My memory is sometimes challenged but it looked the same as it had 50 years before. With all the air travel I do, being at a train station is amazing. 50 years before my wife and I had taken the family on the Northern route from Seattle to Chicago. The scenery was stunning and I got off at Whitefish to absorb the beauty of the station and the mountains beyond. If you have not been to Glacier Park and its vicinity, it needs to go on your bucket list.

50 years ago, I was at a key juncture in my life. The train trip, and even the stop in Whitefish, were times of prayer and reflection about my future. I’d worked hard, had my MBA, and a resume that included Ford Motor Company and Boise Cascade, Corporation. At Boise, I’d moved through two product management positions, a brief stint as National Accounts sales manager, and was now the Assistant to the Divisional VP. From an outsider’s perspective, the world was my oyster and moving up in the organization was a virtual certainty.

Yet, I was unsure. Are you familiar with this feeling?

Often, we move or change jobs because we have to. This was somehow different. I was not yet a mature enough Christian to have developed the listening ear to what the Holy Spirit was saying. At the same time, I knew there was something more, or maybe just different that I was supposed to be doing. It was a major juncture in my life.

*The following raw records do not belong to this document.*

-- ==== Sys2Proof/Certificates/Slice0/Obligations.lean ====
section
/-! DEFINITION. The statements, chapter by chapter of spec/. A docstring cites the rules a statement formalises, or says
which log entry it rests on. -/

section Statements

open Sys2Proof Sys2Proof.Machine

/-! ## The machine as a whole -/

/-- A step takes the command at the front of the queue and runs it with the queue's rest (log 1). -/
def Obligations.StepRunsTheFrontCommand : Prop :=
  ∀ (c : Instr) (rest : List Instr) (s : State), step { s with pending := c :: rest } = exec c { s with pending := rest }

/-- A step on an empty queue is one RC millisecond, the model's choice (log 2): each panel's count of silence goes up by 1
where there is one, outside SELFTEST nothing else changes, and in SELFTEST only the part in progress may (log 13). -/
def Obligations.IdleStepIsAnRcMillisecond : Prop :=
  ∀ s : State, s.pending = [] → ∃ t, step s = .next t ∧
    t = { s with presence := t.presence, stc := { s.stc with selfTest := { s.stc.selfTest with part := t.stc.selfTest.part } },
                 free := t.free } ∧
    (∀ p, t.presence.get p =
      { s.presence.get p with silence := (s.presence.get p).silence.map fun n => min 65534999 (n + 1) }) ∧
    (s.stc.op ≠ .selftest → t.stc = s.stc ∧ t.free = s.free)

/-- After every command FLT, ATN-A to ATN-C and IND1 to IND9 stand as the fault record with its mask, the pending sets with
their masks, and the Alert List have them (R168, R183, R198); the queue, the model's own, stays as it was (log 27). After every
command but COLD_RESET, RESTART and ALERT_ACK that leaves the part outside SELFTEST, the system entries stand as the eight causes
have them: an entry whose cause became present or cleared has its mark turned, a SILENCED one whose cause cleared has left, and a
cause that became present without an entry has joined at the end of the list, in the order of R157, at level 4, SOUNDING, with
the time; a change posts ALERT_CHANGED to every port. In SELFTEST they stay (R157, R160, R161, R164). -/
def Obligations.LinesFollowTheirSets : Prop :=
  ∀ (i : Instr) (s t : State), exec i s = .next t →
    t.pending = s.pending ∧
    (t.pins.flt = true ↔ ∃ f, t.stc.faults.flagged f = true ∧ t.stc.faultMask.get f = true) ∧
    (∀ p, t.pins.atn.get p = true ↔
      ∃ c, (t.ports.get p).posted.get c = true ∧ (t.ports.get p).eventMask.get c = true) ∧
    (∀ x, t.pins.ind.get x = true ↔ ∃ e ∈ t.alc.entries, e.point = some x) ∧
    (i ≠ .coldReset → (∀ p, i ≠ .restart p) → (∀ p d, i ≠ .alertAck p d) →
      let system := fun u : State => u.alc.entries.filter fun e => !e.isTimer
      let joined := joinedEntries s t
      (t.stc.op = .selftest → system t = system s) ∧
      (t.stc.op ≠ .selftest →
        system t = (system s).filterMap (followedEntry s t) ++ joined ∧ joined <:+ t.alc.entries ∧
        (system t ≠ system s → ∀ q, (t.ports.get q).posted.alertChanged = true)))

/-- The relations between blocks hold in the state after a cold reset, and so do the sizes of the tables. -/
def Obligations.ResetIsSound : Prop := State.reset.Sound ∧ State.reset.Bounded

/-- Every step keeps the relations between blocks: lines (R168, R183, R198), masters (R124), HALTED and FAULT (R30, R31), the
halt in force (R69, R71), TIMEBASE (R15), RUN without hold causes (R173), tests in CONFIG (R138), first-fault (R181). -/
def Obligations.StepKeepsSound : Prop := ∀ s t : State, s.Sound → step s = .next t → t.Sound

/-- Every step keeps the Timer Table at 24 slots (R42), the arrears within 0 to 40 (R103), the receive buffers within 2
frames (R189) and the notice queue within 4 (R166). -/
def Obligations.StepKeepsBounded : Prop := ∀ s t : State, s.Bounded → step s = .next t → t.Bounded

/-- Once in LOCKOUT the part stays there until a cold reset, and both master lines are low after every command taken there
with them low (R178, R124). -/
def Obligations.LockoutStays : Prop :=
  ∀ (i : Instr) (s t : State), i ≠ .coldReset → s.stc.op = .lockout → exec i s = .next t →
    t.stc.op = .lockout ∧ (s.dru.gms = false → s.dru.ems = false → t.dru.gms = false ∧ t.dru.ems = false)

/-- No command but FAULT_CLEAR and COLD_RESET clears a latched flag or member, and first-fault stays while one is latched. A
command that latches into a record in which every flag is clear makes first-fault of what it latches, with the time (R181, R182);
where it latches several, that the first in the order of R181 is the one is the model's choice (logs 11, 35, 39). -/
def Obligations.FaultsStayLatched : Prop :=
  ∀ (i : Instr) (s t : State), i ≠ .coldReset → (∀ p fs, i ≠ .faultClear p fs) → exec i s = .next t →
    (∀ f, s.stc.faults.get f = true →
      t.stc.faults.get f = true ∧ t.stc.firstFault = s.stc.firstFault) ∧
    ((∀ f, s.stc.faults.get f = false) → ∀ f, t.stc.faults.get f = true →
      t.stc.firstFault = (FaultId.all.find? fun g => t.stc.faults.get g).map fun g => (g, t.tbu.seconds))

/-- COLD_RESET leaves every block at the value its chapter gives, the part in SELFTEST on RC (R21, R40, R73, R119, R141, R156,
R170, R179, R186, R201); what the model adds, the queue and the count of free values, stays (log 28). -/
def Obligations.ColdResetTakesEveryBlock : Prop :=
  ∀ s : State, ∃ t, exec .coldReset s = .next t ∧ t.pending = s.pending ∧ t.free = s.free ∧
    t = { State.reset with pending := t.pending, free := t.free } ∧
    t.stc.op = .selftest ∧ t.stc.holds.timebase = true ∧ t.tbu.source = .rc ∧ t.tbu.slice = 0 ∧ t.tbu.seconds = 0 ∧
    t.tbu.timeOfDay = none ∧ (∀ p, t.gateOpen p = false) ∧ (∀ n < 24, t.tme.timer n = none) ∧
    (∀ l, (t.spl.loads.get l).power = 0 ∧ t.dru.en.get l = false) ∧ t.spl.budget = 3600 ∧ t.dru.gms = false ∧
    t.dru.ems = false ∧ (∀ c, (t.snu.channels.get c).reading = .unavailable) ∧ t.alc.entries = [] ∧
    (∀ f, t.stc.faults.flagged f = false) ∧ (∀ p, (t.ports.get p).buffer = [] ∧ (t.ports.get p).rx = .hunt) ∧
    t.watchdog.state = .disarmed

/-! ## Requests (R191 to R193) -/

/-- The checks that stand before a block's own: a request that R192 allows the supervisor alone, sent by a panel, is answered
NOT_PERMITTED in every operating state; in SELFTEST every other request, but STATE_READ and FAULT_READ, is answered BUSY;
nothing else changes (R179, R191). -/
def Obligations.RefusedBeforeTheBlock : Prop :=
  ∀ (i : Instr) (p : Port) (code : Byte) (only : Bool) (s : State), asRequest i = some (p, code, only) → s.LinesFollow →
    (only = true → p ≠ .supervisor → ∃ t, exec i s = .next t ∧ OnlyReplied p code .notPermitted [] s t) ∧
    ((only = true → p = .supervisor) → i ≠ .stateRead p → i ≠ .faultRead p → s.stc.op = .selftest →
      ∃ t, exec i s = .next t ∧ OnlyReplied p code .busy [] s t)

/-- The reply that a block forms goes into transmission at the port of the request exactly where that port's frame in service
is the request answered; none is begun to a request that a break cut off before its block had taken it, and the frame in service
keeps its place (R189, R190, R193; the split of frame and request is log 16). -/
def Obligations.RepliesGoOutToTheFrameInService : Prop :=
  ∀ (i : Instr) (p : Port) (code : Byte) (only : Bool) (s t : State), asRequest i = some (p, code, only) →
    exec i s = .next t →
    ∃ r, (t.ports.get p).lastReply = some r ∧ r.code = code ∧
      (i ∉ (s.ports.get p).cutOff → (t.ports.get p).cutOff = (s.ports.get p).cutOff ∧
        (t.ports.get p).service =
          if (s.ports.get p).service = .handed i then .replying r.frames else (s.ports.get p).service) ∧
      (i ∈ (s.ports.get p).cutOff → (t.ports.get p).cutOff = (s.ports.get p).cutOff.erase i ∧
        (t.ports.get p).service = (s.ports.get p).service)

/-- The read requests of the timebase, the points, the timers and the channels are answered with the state as it stands, and
change nothing (R18, R39, R66, R86, R94). -/
def Obligations.TableReadsChangeNothing : Prop :=
  ∀ (p : Port) (s : State), s.stc.op ≠ .selftest → s.LinesFollow →
    (∃ t, exec (.clockRead p) s = .next t ∧ OnlyReplied p 0x82 .ok
      ((match s.tbu.timeOfDay with
        | some n => enc3 n
        | none => [0xFF, 0xFF, 0xFF]) ++ enc4 s.tbu.seconds.toNat ++ [byteOf s.tbu.slice.val]) s t) ∧
    (∃ t, exec (.timebaseRead p) s = .next t ∧ OnlyReplied p 0x83 .ok s.tbu.record s t) ∧
    (∀ x : Point, ∃ t, exec (.pointRead p (.point x.code)) s = .next t ∧
      OnlyReplied p 0x91 .ok (s.pointRecord x) s t) ∧
    (∀ (h : Handle) (r : Timer), s.tme.lookup h = .ok r →
      ∃ t, exec (.timerRead p h) s = .next t ∧ OnlyReplied p 0x98 .ok (timerRecord h r) s t) ∧
    (∃ t, exec (.timerList p none) s = .next t ∧
      OnlyReplied p 0x99 .ok (encTimers (s.tme.listed fun _ => true) ++ s.tme.counts) s t) ∧
    (∀ c : SeqChan, ∃ t, exec (.seqRead p (.channel c.index)) s = .next t ∧
      OnlyReplied p 0xA6 .ok (s.channelRecord c) s t) ∧
    ∃ t, exec (.seqRead p .memory) s = .next t ∧ OnlyReplied p 0xA6 .ok s.pmc.record s t

/-- The read requests of the planner, the Drive Unit, the Sensing Unit, the Alert List, the fault record and the port units are
answered with the state as it stands, and change nothing; STATE_READ and FAULT_READ in SELFTEST too (R118, R140, R155, R169,
R184, R185, R194, R200). -/
def Obligations.UnitReadsChangeNothing : Prop :=
  ∀ (p : Port) (s : State), s.LinesFollow →
    (∃ t, exec (.stateRead p) s = .next t ∧ OnlyReplied p 0xC9 .ok s.stateRecord s t) ∧
    (∃ t, exec (.faultRead p) s = .next t ∧ OnlyReplied p 0xD0 .ok s.faultRecord s t) ∧
    (s.stc.op ≠ .selftest →
      (∃ t, exec (.planRead p 0) s = .next t ∧
        OnlyReplied p 0xB0 .ok (s.spl.header ++ s.spl.planRecord s.spl.active) s t) ∧
      (∃ t, exec (.planRead p 1) s = .next t ∧ OnlyReplied p 0xB0 .ok (s.spl.header ++
        match s.spl.pending with
        | .complete q => s.spl.planRecord q
        | _ => []) s t) ∧
      (∃ t, exec (.feedbackRead p) s = .next t ∧ OnlyReplied p 0xB1 .ok s.dru.record s t) ∧
      (∃ t, exec (.senseRead p) s = .next t ∧ OnlyReplied p 0xB8 .ok s.senseRecord s t) ∧
      (∃ t, exec (.alertList p) s = .next t ∧ OnlyReplied p 0xBC .ok s.alertRecord s t) ∧
      (∃ t, exec (.eventsRead p) s = .next t ∧ OnlyReplied p 0xD8 .ok
        (encEvents (s.ports.get p).posted ++ encEvents (s.ports.get p).eventMask ++ encLevel (!s.pins.atn.get p)) s t) ∧
      ∃ t, exec (.countersRead p none) s = .next t ∧ OnlyReplied p 0xDB .ok (s.countersRecord p) s t)

/-- The timer record has 31 bytes (R203); the reply of PLAN_READ has a header of 42 bytes and a plan record of 126 (R204);
an entry of ALERT_LIST has 14 bytes (R205); a program record has 64 bytes (R206). -/
def Obligations.LayoutsHaveTheirLengths : Prop :=
  (∀ (h : Handle) (r : Timer), (timerRecord h r).length = 31) ∧
  (∀ t : Spl, t.header.length = 42) ∧ (∀ (t : Spl) (p : Plan), (t.planRecord p).length = 126) ∧
  (∀ (s : State) (e : Alert), (s.encAlert e).length = 14) ∧
  ∀ (c : SeqChan) (ts : List Machine.Step), ts.length ≤ 8 → (programRecord c ts).length = 64

/-! ## Timebase (R1 to R19) -/

/-- CLOCK_SET up to 86 399 s, from any port outside SELFTEST: the time of day, TIMEBASE_CHANGED at every port, the
seconds-to-start of every WAITING AT_TIME slot recomputed, OK; a slot whose start time it is starts with TIMER_STARTED and a STARTED
notice, which joins while fewer than 4 wait; nothing else changes. A value above is refused with BAD_VALUE; in SELFTEST the answer
is BUSY (R17, R49, R166). -/
def Obligations.ClockSetIsTaken : Prop :=
  ∀ (p : Port) (time : Nat) (s : State), s.LinesFollow →
    (s.stc.op = .selftest → ∃ t, exec (.clockSet p time) s = .next t ∧ OnlyReplied p 0x81 .busy [] s t) ∧
    (s.stc.op ≠ .selftest → 86399 < time →
      ∃ t, exec (.clockSet p time) s = .next t ∧ OnlyReplied p 0x81 .badValue [] s t) ∧
    (s.stc.op ≠ .selftest → time ≤ 86399 → ∃ t, exec (.clockSet p time) s = .next t ∧
      t = { s with tbu := { s.tbu with timeOfDay := some time }
                   tme := { s.tme with slots := s.tme.slots.map fun x =>
                     { x with timer := x.timer.map (retimed time) } }
                   alc := { s.alc with notices := (s.alc.notices ++
                     List.replicate (min (s.tme.timers.countP (startsAt time)) (4 - s.alc.notices.length)) .started) }
                   ports := t.ports
                   pins := t.pins } ∧
      PortsAfter (some p) (fun q c => c = .timebaseChanged ||
        (c = .timerStarted && s.tme.timers.any fun r => startsAt time r && s.timerAudience r q)) s t ∧
      t.Replied p 0x81 .ok [])

/-- CFG_TIMEBASE from the supervisor: the tolerance clamped to 1 to 60 in CONFIG, RUN and HOLD; the override in CONFIG alone,
and a request that carries it is refused as a whole in RUN and HOLD; OK (R19, R9). Set to AUTO, the override leaves as the detected
nominal the one in use on MAINS and UNKNOWN elsewhere, TIMEBASE_CHANGED posted where the detected nominal or the one in use changed
(R8, R9, R19). That the window not yet evaluated then detects nothing, and keeps no mark of a nominal known from its start once the
nominal is unknown, is the model's reading (log 21). -/
def Obligations.CfgTimebaseIsTaken : Prop :=
  ∀ (w : Nat) (s : State), s.LinesFollow → s.stc.op ≠ .selftest → s.stc.op ≠ .lockout →
    (∃ t, exec (.cfgTimebase .supervisor none (some w)) s = .next t ∧
      t = { s with tbu := { s.tbu with tolerance := max 1 (min 60 w) }, ports := t.ports } ∧
      PortsAfter (some .supervisor) noPosts s t ∧ t.Replied .supervisor 0xC5 .ok []) ∧
    (∀ mode ∈ [0, 1, 2], ∀ tol : Option Nat, s.stc.op ≠ .config →
      ∃ t, exec (.cfgTimebase .supervisor (some mode) tol) s = .next t ∧
        OnlyReplied .supervisor 0xC5 .refusedState [] s t) ∧
    (s.stc.op = .config → ∀ n : Nominal,
      ∃ t, exec (.cfgTimebase .supervisor (some (if n = .hz50 then 1 else 2)) (some w)) s = .next t ∧
        t = { s with tbu := { s.tbu with forced := some n, tolerance := max 1 (min 60 w) }
                     ports := t.ports
                     pins := t.pins } ∧
        PortsAfter (some .supervisor) (fun _ c => c = .timebaseChanged && s.tbu.nominal ≠ some n) s t ∧
        t.Replied .supervisor 0xC5 .ok []) ∧
    (s.stc.op = .config → ∃ t, exec (.cfgTimebase .supervisor (some 0) (some w)) s = .next t ∧
      t = { s with
        tbu := { s.tbu with
          forced := none
          detected := if s.tbu.source = .mains then s.tbu.nominal else none
          tolerance := max 1 (min 60 w)
          window := s.tbu.window.map fun v =>
            { v with detect := v.detect && s.tbu.ended.isSome, known := v.known && t.tbu.nominal.isSome }
          ended := s.tbu.ended.map fun e =>
            (e.1, { e.2 with detect := false, known := e.2.known && t.tbu.nominal.isSome }) }
        ports := t.ports
        pins := t.pins } ∧
      PortsAfter (some .supervisor) (fun _ c => c = .timebaseChanged &&
        (t.tbu.nominal ≠ s.tbu.nominal || t.tbu.detected ≠ s.tbu.detected)) s t ∧
      t.Replied .supervisor 0xC5 .ok [])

Perhaps the fact that railroads have junctions is what prompted my connection with that particular time in Whitefish and the issues of life transitions. Those times come up often enough so we know they are important, yet seldom enough to remember how important they are.

It is the decisions we make at the junctions of life that are so important.

They direct, or re-direct, our life’s journey. Often, they are the points in time when we change direction. But they can also be times of affirmation for our current course. I like to think of our life’s journey being represented by a river - the river of life.

Rivers continuously flow but the speed of the flow is not always constant. On the train from Durango, Colorado to Silverton you shadow a river most of the time. While it is all beautiful, you can’t help but notice how the river changes. It becomes narrower at points and speeds up dramatically. The fast flow opens up to a wide spot where it slows down and becomes peaceful. The color of the water also changes depending on the color of the rock, the sand, and the sun.

Our lives are similar to that river.

It is at the points of transition, the junctions with the streams that feed it fall into the depths, that symbolize the action of life. There are key points of beginning and ending, coupled with the junctions of change.

Was I going to leave the “safety” and certainty of the big corporation or not? There was a restlessness inside of me as I paced the Whitefish train station so many years ago. It is amazing that I can remember the event, the feelings, and the emotions from that brief moment nearly 5 decades in the past.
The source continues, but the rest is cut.